GLOBAL EAGLE ENTERTAINMENT INC.
4353 Park Terrace Drive
Westlake Village, California 91361



 

SUPPLEMENT TO PROXY STATEMENT
FOR THE SPECIAL MEETING OF STOCKHOLDERS
TO BE HELD ON DECEMBER 19, 2013



 

This proxy statement supplement (the “Supplement”) amends and supplements the definitive proxy statement, dated December 2, 2013 (the “Proxy Statement”), filed by Global Eagle Entertainment Inc. (the “Company”) with the U.S. Securities and Exchange Commission on December 2, 2013. Except as described in this Supplement, the information provided in the Proxy Statement continues to apply. To the extent that information in this Supplement differs from or updates information contained in the Proxy Statement, you should rely on the information in this Supplement.
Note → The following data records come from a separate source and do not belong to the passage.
-- ==== Sys2Proof/Machine/Profile.lean ====
section
/-! DEFINITION. The profile generator of the stepper channels (R297 to R305), as several rules run it: the kinematics of a
step, stops, homing states and what sets homing_required. -/

namespace Sys2Proof.Machine

/-- A stepper channel beyond its registers. -/
def Lane.stepper (l : Lane) (n : Nat) : Stepper :=
  (tabGet l.sp n).getD ⟨0, 0, 0, 0, 0, none, 0, 0, [], false, false, false, 0, 0, false, false, (0, 0), none, none, false⟩

/-- A stepper channel replaced. -/
def Lane.setStepper (l : Lane) (n : Nat) (x : Stepper) : Lane := { l with sp := tabPut l.sp n x }

/-- Homing states of R323. -/
def homeIdle : Nat := 0
/-- BACKOFF. -/
def homeBackoff : Nat := 1
/-- SEEK. -/
def homeSeek : Nat := 2
/-- SETTLE. -/
def homeSettle : Nat := 3
/-- DONE. -/
def homeDone : Nat := 4
/-- ABORTED. -/
def homeAborted : Nat := 5
/-- FAILED. -/
def homeFailed : Nat := 6

/-- The homing state of a channel. -/
def Lane.homeState (l : Lane) (n : Nat) : Nat := l.get (R.SPn_HOME_STAT_state n)

/-- Homing is in progress (R309). -/
def Lane.homing (l : Lane) (n : Nat) : Bool :=
  decide (l.homeState n = homeBackoff) || decide (l.homeState n = homeSeek) || decide (l.homeState n = homeSettle)

/-- A changeover zone is open, of this lane or announced by two others (R66, R67). -/
def Lane.zoneNow (c : Ctx) (l : Lane) : Bool :=
  l.bit R.LM_ROLE_in_zone ||
    match l.baton.note with
    | some z => decide (z.fromNs ≤ c.now ∧ c.now < z.toNs)
    | none => false

/-- The changeover zone that this lane is in, comes to, or has last been told of, as an interval of the clock (R66, R69). -/
def Lane.zoneSpan (l : Lane) : Option (Nat × Nat) :=
  match l.baton.pass, l.baton.note with
  | some p, _ =>
    if p.phase = .confirmed ∨ p.phase = .zone then some (p.zoneAt, p.zoneAt + 100000)
    else if p.phase = .returning then some (p.zoneAt, p.rampAt + 100000)
    else none
  | none, some z => some (z.fromNs + 2000, z.toNs - 2000)
  | none, none => none

/-- When a stride that would elapse at `t` does elapse, with a zone from z to e (R66, R321): the stride timer stands inside the zone;
the step that falls due in it is issued at its end, one due later falls due later by the time for which the timer stood (DEDUCED,
log 81), and a stride that was loaded inside the zone is counted from its end. -/
def heldTo (z e stride t : Nat) : Nat :=
  if t < z ∨ e + stride ≤ t then t
  else if z + stride ≤ t then e + stride
  else if t < e then e
  else t + (e - z)

/-- When a stride that would elapse at `t` elapses in this lane. -/
def Lane.dueAt (l : Lane) (stride t : Nat) : Nat :=
  match l.zoneSpan with
  | none => t
  | some (z, e) => heldTo z e stride t

/-- A zone is over now: every stride that it held up is counted on (R321). -/
def Lane.resumeSteps (c : Ctx) (l : Lane) : Lane :=
  match l.zoneSpan with
  | none => l
  | some (z, e) =>
    if c.now ≤ z then l
    else { l with sp := l.sp.map (fun p => (p.1, { p.2 with stepAt := p.2.stepAt.map (heldTo z (min e c.now) p.2.stride) })) }

/-- 2^16, the unit of the generator's fixed-point numbers (R300). -/
def f16 : Int := 65536

/-- The integer cube root, rounded down, searched from bit `k` on. -/
def icbrtFrom (x : Nat) : Nat → Nat → Nat
  | 0, r => r
  | k + 1, r =>
    let t := r + 2 ^ k
    if t * t * t ≤ x then icbrtFrom x k t else icbrtFrom x k r

/-- The cube root, rounded down. -/
def icbrt (x : Nat) : Nat := icbrtFrom x (x.log2 / 3 + 1) 0

/-- The parameters of R299 in force: homing runs at v_home with the trapezoidal shape, and so does the stop after a homing that
failed (R310). -/
structure ProfilePar where
  vMax : Nat
  acc : Nat
  dec : Nat
  jerk : Nat
  sCurve : Bool
  strideMin : Nat
  stepMax : Nat
  deriving DecidableEq, Repr

/-- The profile parameters of a channel. -/
def Lane.profilePar (l : Lane) (n : Nat) : ProfilePar :=
  let home := l.homing n
  { vMax := if home then l.get (R.SPn_V_HOME_counts_s n) else l.get (R.SPn_V_MAX_counts_s n)
    acc := (l.rd (R.SPn_ACCEL n)).toNat * 256
    dec := (l.rd (R.SPn_DECEL n)).toNat * 256
    jerk := (l.rd (R.SPn_JERK n)).toNat * 256
    sCurve := l.bit (R.SPn_CFG_shape n) && !home && !(l.stepper n).braking
    strideMin := (l.rd (R.SPn_STRIDE_MIN n)).toNat
    stepMax := 256 / 2 ^ l.get (R.SPn_CFG_res_log2 n) }

/-- The stopping distance of R300, exactly, from a speed and an acceleration with 16 fraction bits. -/
def stopDistance (p : ProfilePar) (v : Nat) (a : Int) : Rat :=
  let vr := mkRat v 65536
  let ar := mkRat a 65536
  let base := vr * vr / (2 * (p.dec : Int))
  if p.sCurve && decide (-(p.dec : Rat) < ar) then base + vr * ((p.dec : Int) + ar) / (2 * (p.jerk : Int)) else base

/-- The acceleration that R300 asks for. -/
def accWanted (p : ProfilePar) (v : Nat) (ahead : Int) (dStop : Rat) : Int :=
  if (ahead : Rat) ≤ dStop then -(p.dec : Int)
  else if (v : Int) < p.vMax * f16 then p.acc
  else if (v : Int) = p.vMax * f16 then 0
  else -(p.dec : Int)

/-- A step that R300 decided: its size, stride in ns, the speed after it and the acceleration. -/
structure StepPlan where
  dlt : Nat
  stride : Nat
  vNext : Nat
  a : Int
  clip : Bool
  deriving DecidableEq, Repr

/-- The start from rest (R300). DESIGN CHOICE (log 85): the start stride's root is rounded down to whole ns before it is rounded, and a of
the S-curve to the nearest 2^-16. -/
def planRest (p : ProfilePar) (dlt : Nat) : StepPlan :=
  if p.sCurve then
    let st := icbrt (6 * dlt * 10 ^ 27 / p.jerk)
    let a := min (mkRat (p.jerk * st) (10 ^ 9)) p.acc
    ⟨dlt, st, (nearest (mkRat (3 * dlt * 10 ^ 9) st * f16)).toNat, nearest (a * f16), false⟩
  else
    let st := isqrt (2 * dlt * 10 ^ 18 / p.acc)
    ⟨dlt, st, (nearest (mkRat (2 * dlt * 10 ^ 9) st * f16)).toNat, p.acc * f16, false⟩

/-- A step in motion (R300). DESIGN CHOICE (log 85): the jerk limit is rounded to the nearest 2^-16. -/
def planMove (p : ProfilePar) (v : Nat) (a : Int) (dlt stridePrev : Nat) (aDes : Int) : StepPlan :=
  let lim := nearest (mkRat (p.jerk * stridePrev) (10 ^ 9) * f16)
  let a1 := if p.sCurve then a + clampInt (-lim) lim (aDes * f16 - a) else aDes * f16
  let v2 : Int := (v : Int) * v + 2 * a1 * dlt * f16
  let v3 := if v2 ≤ 0 then 0 else isqrt v2.toNat
  let v4 := if 0 < a1 then min v3 (p.vMax * 65536) else v3
  let st := nearest (mkRat (2 * dlt * 10 ^ 9 * 65536) (v + v4))
  ⟨dlt, st.toNat, v4, a1, false⟩

/-- The stride held within its bounds (R300). -/
def clipStride (p : ProfilePar) (v : Nat) (s : StepPlan) : StepPlan :=
  if s.stride < p.strideMin then
    let vn := nearest (mkRat (2 * s.dlt * 10 ^ 9) p.strideMin * f16) - v
    { s with stride := p.strideMin, vNext := (max vn 0).toNat, clip := true }
  else if 2 ^ 32 - 1 < s.stride then { s with stride := 2 ^ 32 - 1 } else s

/-- Position minus nothing: signed40(target − pos) of a channel. -/
def Lane.posError (l : Lane) (n : Nat) : Int := (l.pair (R.SPn_TARGET n) - l.pair (R.SPn_POS n)).toInt

/-- The direction of motion of a channel: 1 or −1. -/
def Lane.stepDir (l : Lane) (n : Nat) : Int := if l.bit (R.SPn_STATUS_dir n) then -1 else 1

/-- A channel that stopped by dec stands (R310): its position is its target, and it holds at i_hold. -/
def Lane.stopped (l : Lane) (n : Nat) : Lane :=
  let l1 := l.setStepper n { l.stepper n with a := 0, stepAt := none, braking := false }
  (l1.putU (R.SPn_TARGET n) (l1.pair (R.SPn_POS n)).toNat).put (R.SPn_STATUS_hold_current n) 1

/-- One run of the profile generator (R300): at rest on the target the channel idles; else the next step is planned and its
stride starts now. A channel that stops by dec (R310) is not accelerated again, and ends at rest. -/
def Lane.runProfile (c : Ctx) (l : Lane) (n : Nat) : Lane :=
  let x := l.stepper n
  let e := l.posError n
  if x.v = 0 ∧ x.braking = true then l.stopped n
  else if x.v = 0 ∧ e = 0 then l.setStepper n { x with a := 0, stepAt := none }
  else
    let p := l.profilePar n
    let l1 := if x.v = 0 then l.putB (R.SPn_STATUS_dir n) (decide (e < 0)) else l
    let a0 := if x.v = 0 then 0 else x.a
    let ahead := e * l1.stepDir n
    let dlt := if 0 < ahead then min p.stepMax ahead.toNat else p.stepMax
    let want := if x.braking then -(p.dec : Int) else accWanted p x.v ahead (stopDistance p x.v a0)
    let plan := clipStride p x.v (if x.v = 0 then planRest p dlt else planMove p x.v a0 dlt x.stride want)
    (l1.setStepper n { x with a := plan.a, dlt := plan.dlt, stride := plan.stride, vNext := plan.vNext, prior := (x.a, x.stride),
                              stepAt := some (c.now + plan.stride) }).flagIf plan.clip (R.SPn_FLAGS_stride_clip n)

/-- The generator runs once more from what its last run started from (R303). -/
def Lane.rerunProfile (c : Ctx) (l : Lane) (n : Nat) : Lane :=
  let x := l.stepper n
  (l.setStepper n { x with a := x.prior.1, stride := x.prior.2 }).runProfile c n

/-- The channel stops issuing steps at once (R307, R310, R311). -/
def Lane.stopSteps (l : Lane) (n : Nat) : Lane :=
  l.setStepper n { l.stepper n with v := 0, a := 0, stepAt := none, braking := false }

/-- The position at which a stop by dec from the present motion ends (R310, R312). -/
def Lane.stopPoint (l : Lane) (n : Nat) : Nat :=
  let x := l.stepper n
  let d := ceilRat (stopDistance (l.profilePar n) x.v x.a) * l.stepDir n
  (l.pair (R.SPn_POS n) + BitVec.ofInt 40 d).toNat

/-- Homing ends as FAILED (R310): the channel stops by dec, holds at i_hold, and home_fail is set. -/
def Lane.failHoming (l : Lane) (n : Nat) : Lane :=
  if l.homing n then
    let l1 := (l.put (R.SPn_HOME_STAT_state n) homeFailed).flag (R.SPn_FLAGS_home_fail n)
    if (l1.stepper n).v = 0 then l1.stopped n else l1.setStepper n { l1.stepper n with braking := true }
  else l

/-- Every homing in progress ends as FAILED (R312). -/
def Lane.failAllHoming (l : Lane) : Lane := (((l.failHoming 0).failHoming 1).failHoming 2).failHoming 3

/-- Whether any channel is homing (R312). -/
def Lane.anyHoming (l : Lane) : Bool := l.homing 0 || l.homing 1 || l.homing 2 || l.homing 3

end Sys2Proof.Machine
end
Appointment of Proxy Solicitor

Subsequent to the filing of the Proxy Statement, the Company engaged Morrow & Co., LLC (“Morrow”) to assist the Company in soliciting proxies related to the proposals set forth in the Proxy Statement and to be voted upon at the Company’s special meeting of stockholders (the “Special Meeting”) to be held at the Company’s offices located at 4553 Glencoe Avenue, Marina Del Rey, California 90292, on December 19, 2013, at 10:00 a.m. Pacific Time, and at any adjournments or postponements thereof. Morrow may solicit proxies personally, electronically or by telephone. The Company has agreed to pay Morrow a fee of $7,500 plus reimbursement of expenses for these services.

Voting Information

If you have already voted by Internet, telephone or by mail, you do not need to take any action unless you wish to change your vote. Proxy voting instructions already returned by stockholders (via Internet, telephone or mail) will remain valid and will be voted at the Special Meeting unless revoked. Important information regarding how to vote your shares and revoke proxies already cast is available in the Proxy Statement under the captions “About the Special Meeting of Stockholders” and “Proposal 1 — Approval of an Amendment to the Global Eagle Entertainment Inc. 2013 Equity Incentive Plan — Revoking Your Proxy.”

This Supplement is dated December 12, 2013, and is first being mailed to stockholders of the Company on or about December 12, 2013.